» TASK INSTRUCTIONS
Without any change, set down every record below.

» MATERIAL PROVIDED
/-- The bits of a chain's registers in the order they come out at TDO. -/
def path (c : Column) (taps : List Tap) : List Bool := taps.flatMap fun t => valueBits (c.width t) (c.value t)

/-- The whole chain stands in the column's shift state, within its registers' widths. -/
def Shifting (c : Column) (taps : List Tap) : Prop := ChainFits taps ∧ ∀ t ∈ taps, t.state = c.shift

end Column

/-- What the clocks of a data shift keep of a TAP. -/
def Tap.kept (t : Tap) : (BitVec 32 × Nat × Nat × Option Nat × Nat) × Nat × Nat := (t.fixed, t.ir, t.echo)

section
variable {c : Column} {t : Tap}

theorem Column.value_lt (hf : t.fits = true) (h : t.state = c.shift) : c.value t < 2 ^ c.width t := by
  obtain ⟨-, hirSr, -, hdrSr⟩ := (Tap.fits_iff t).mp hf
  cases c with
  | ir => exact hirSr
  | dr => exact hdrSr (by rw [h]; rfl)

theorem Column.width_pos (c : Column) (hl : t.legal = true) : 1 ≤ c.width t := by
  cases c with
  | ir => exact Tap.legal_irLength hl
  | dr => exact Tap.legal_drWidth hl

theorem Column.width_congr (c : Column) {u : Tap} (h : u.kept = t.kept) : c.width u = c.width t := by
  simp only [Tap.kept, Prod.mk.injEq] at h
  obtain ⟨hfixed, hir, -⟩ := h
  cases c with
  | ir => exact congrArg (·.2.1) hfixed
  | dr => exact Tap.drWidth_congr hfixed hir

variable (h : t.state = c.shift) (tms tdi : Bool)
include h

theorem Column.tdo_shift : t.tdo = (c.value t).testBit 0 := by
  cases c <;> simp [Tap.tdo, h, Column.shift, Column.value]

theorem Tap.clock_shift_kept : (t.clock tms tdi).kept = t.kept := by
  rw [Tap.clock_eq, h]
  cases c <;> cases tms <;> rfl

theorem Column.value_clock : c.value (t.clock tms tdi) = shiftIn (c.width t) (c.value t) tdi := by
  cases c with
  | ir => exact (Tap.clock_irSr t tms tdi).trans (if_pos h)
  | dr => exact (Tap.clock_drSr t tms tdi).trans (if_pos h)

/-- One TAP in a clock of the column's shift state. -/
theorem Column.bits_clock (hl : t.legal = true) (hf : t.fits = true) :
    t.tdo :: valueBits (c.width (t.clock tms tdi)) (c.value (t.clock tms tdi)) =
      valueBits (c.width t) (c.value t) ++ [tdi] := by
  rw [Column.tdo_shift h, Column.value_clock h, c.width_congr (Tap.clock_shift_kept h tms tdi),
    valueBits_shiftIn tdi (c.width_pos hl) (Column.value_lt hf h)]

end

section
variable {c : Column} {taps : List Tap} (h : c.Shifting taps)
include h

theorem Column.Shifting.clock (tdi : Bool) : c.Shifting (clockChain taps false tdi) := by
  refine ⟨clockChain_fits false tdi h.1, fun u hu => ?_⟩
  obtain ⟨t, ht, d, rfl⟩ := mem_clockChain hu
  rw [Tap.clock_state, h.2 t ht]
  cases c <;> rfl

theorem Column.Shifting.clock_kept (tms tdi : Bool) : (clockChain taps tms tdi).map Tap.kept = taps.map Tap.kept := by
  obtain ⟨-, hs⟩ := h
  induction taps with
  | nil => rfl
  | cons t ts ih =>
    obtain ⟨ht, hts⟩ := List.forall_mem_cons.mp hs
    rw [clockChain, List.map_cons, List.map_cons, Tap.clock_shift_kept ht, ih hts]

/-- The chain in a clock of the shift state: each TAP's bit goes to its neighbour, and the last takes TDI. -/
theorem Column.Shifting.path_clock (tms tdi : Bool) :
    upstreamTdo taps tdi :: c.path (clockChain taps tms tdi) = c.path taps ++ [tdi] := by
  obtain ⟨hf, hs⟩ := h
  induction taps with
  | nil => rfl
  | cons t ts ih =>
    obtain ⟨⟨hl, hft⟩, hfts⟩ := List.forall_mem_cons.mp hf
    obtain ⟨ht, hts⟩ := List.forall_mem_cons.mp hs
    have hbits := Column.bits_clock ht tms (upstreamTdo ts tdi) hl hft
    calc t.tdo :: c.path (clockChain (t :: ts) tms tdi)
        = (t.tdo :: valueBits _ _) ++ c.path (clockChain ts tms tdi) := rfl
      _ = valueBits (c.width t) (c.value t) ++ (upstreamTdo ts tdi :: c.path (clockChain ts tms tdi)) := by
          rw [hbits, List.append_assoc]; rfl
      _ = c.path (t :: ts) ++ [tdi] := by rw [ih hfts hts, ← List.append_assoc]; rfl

» ANSWER SPACE
/-- The bits of a chain's registers in the order they come out at TDO. -/
def path (c : Column) (taps : List Tap) : List Bool := taps.flatMap fun t => valueBits (c.width t) (c.value t)

/-- The whole chain stands in the column's shift state, within its registers' widths. -/
def Shifting (c : Column) (taps : List Tap) : Prop := ChainFits taps ∧ ∀ t ∈ taps, t.state = c.shift

end Column

/-- What the clocks of a data shift keep of a TAP. -/
def Tap.kept (t : Tap) : (BitVec 32 × Nat × Nat × Option Nat × Nat) × Nat × Nat := (t.fixed, t.ir, t.echo)

section
variable {c : Column} {t : Tap}

theorem Column.value_lt (hf : t.fits = true) (h : t.state = c.shift) : c.value t < 2 ^ c.width t := by
  obtain ⟨-, hirSr, -, hdrSr⟩ := (Tap.fits_iff t).mp hf
  cases c with
  | ir => exact hirSr
  | dr => exact hdrSr (by rw [h]; rfl)

theorem Column.width_pos (c : Column) (hl : t.legal = true) : 1 ≤ c.width t := by
  cases c with
  | ir => exact Tap.legal_irLength hl
  | dr => exact Tap.legal_drWidth hl

theorem Column.width_congr (c : Column) {u : Tap} (h : u.kept = t.kept) : c.width u = c.width t := by
  simp only [Tap.kept, Prod.mk.injEq] at h
  obtain ⟨hfixed, hir, -⟩ := h
  cases c with
  | ir => exact congrArg (·.2.1) hfixed
  | dr => exact Tap.drWidth_congr hfixed hir

variable (h : t.state = c.shift) (tms tdi : Bool)
include h

theorem Column.tdo_shift : t.tdo = (c.value t).testBit 0 := by
  cases c <;> simp [Tap.tdo, h, Column.shift, Column.value]

theorem Tap.clock_shift_kept : (t.clock tms tdi).kept = t.kept := by
  rw [Tap.clock_eq, h]
  cases c <;> cases tms <;> rfl

theorem Column.value_clock : c.value (t.clock tms tdi) = shiftIn (c.width t) (c.value t) tdi := by
  cases c with
  | ir => exact (Tap.clock_irSr t tms tdi).trans (if_pos h)
  | dr => exact (Tap.clock_drSr t tms tdi).trans (if_pos h)

/-- One TAP in a clock of the column's shift state. -/
theorem Column.bits_clock (hl : t.legal = true) (hf : t.fits = true) :
    t.tdo :: valueBits (c.width (t.clock tms tdi)) (c.value (t.clock tms tdi)) =
      valueBits (c.width t) (c.value t) ++ [tdi] := by
  rw [Column.tdo_shift h, Column.value_clock h, c.width_congr (Tap.clock_shift_kept h tms tdi),
    valueBits_shiftIn tdi (c.width_pos hl) (Column.value_lt hf h)]

end

section
variable {c : Column} {taps : List Tap} (h : c.Shifting taps)
include h

theorem Column.Shifting.clock (tdi : Bool) : c.Shifting (clockChain taps false tdi) := by
  refine ⟨clockChain_fits false tdi h.1, fun u hu => ?_⟩
  obtain ⟨t, ht, d, rfl⟩ := mem_clockChain hu
  rw [Tap.clock_state, h.2 t ht]
  cases c <;> rfl

theorem Column.Shifting.clock_kept (tms tdi : Bool) : (clockChain taps tms tdi).map Tap.kept = taps.map Tap.kept := by
  obtain ⟨-, hs⟩ := h
  induction taps with
  | nil => rfl
  | cons t ts ih =>
    obtain ⟨ht, hts⟩ := List.forall_mem_cons.mp hs
    rw [clockChain, List.map_cons, List.map_cons, Tap.clock_shift_kept ht, ih hts]

/-- The chain in a clock of the shift state: each TAP's bit goes to its neighbour, and the last takes TDI. -/
theorem Column.Shifting.path_clock (tms tdi : Bool) :
    upstreamTdo taps tdi :: c.path (clockChain taps tms tdi) = c.path taps ++ [tdi] := by
  obtain ⟨hf, hs⟩ := h
  induction taps with
  | nil => rfl
  | cons t ts ih =>
    obtain ⟨⟨hl, hft⟩, hfts⟩ := List.forall_mem_cons.mp hf
    obtain ⟨ht, hts⟩ := List.forall_mem_cons.mp hs
    have hbits := Column.bits_clock ht tms (upstreamTdo ts tdi) hl hft
    calc t.tdo :: c.path (clockChain (t :: ts) tms tdi)
        = (t.tdo :: valueBits _ _) ++ c.path (clockChain ts tms tdi) := rfl
      _ = valueBits (c.width t) (c.value t) ++ (upstreamTdo ts tdi :: c.path (clockChain ts tms tdi)) := by
          rw [hbits, List.append_assoc]; rfl
      _ = c.path (t :: ts) ++ [tdi] := by rw [ih hfts hts, ← List.append_assoc]; rfl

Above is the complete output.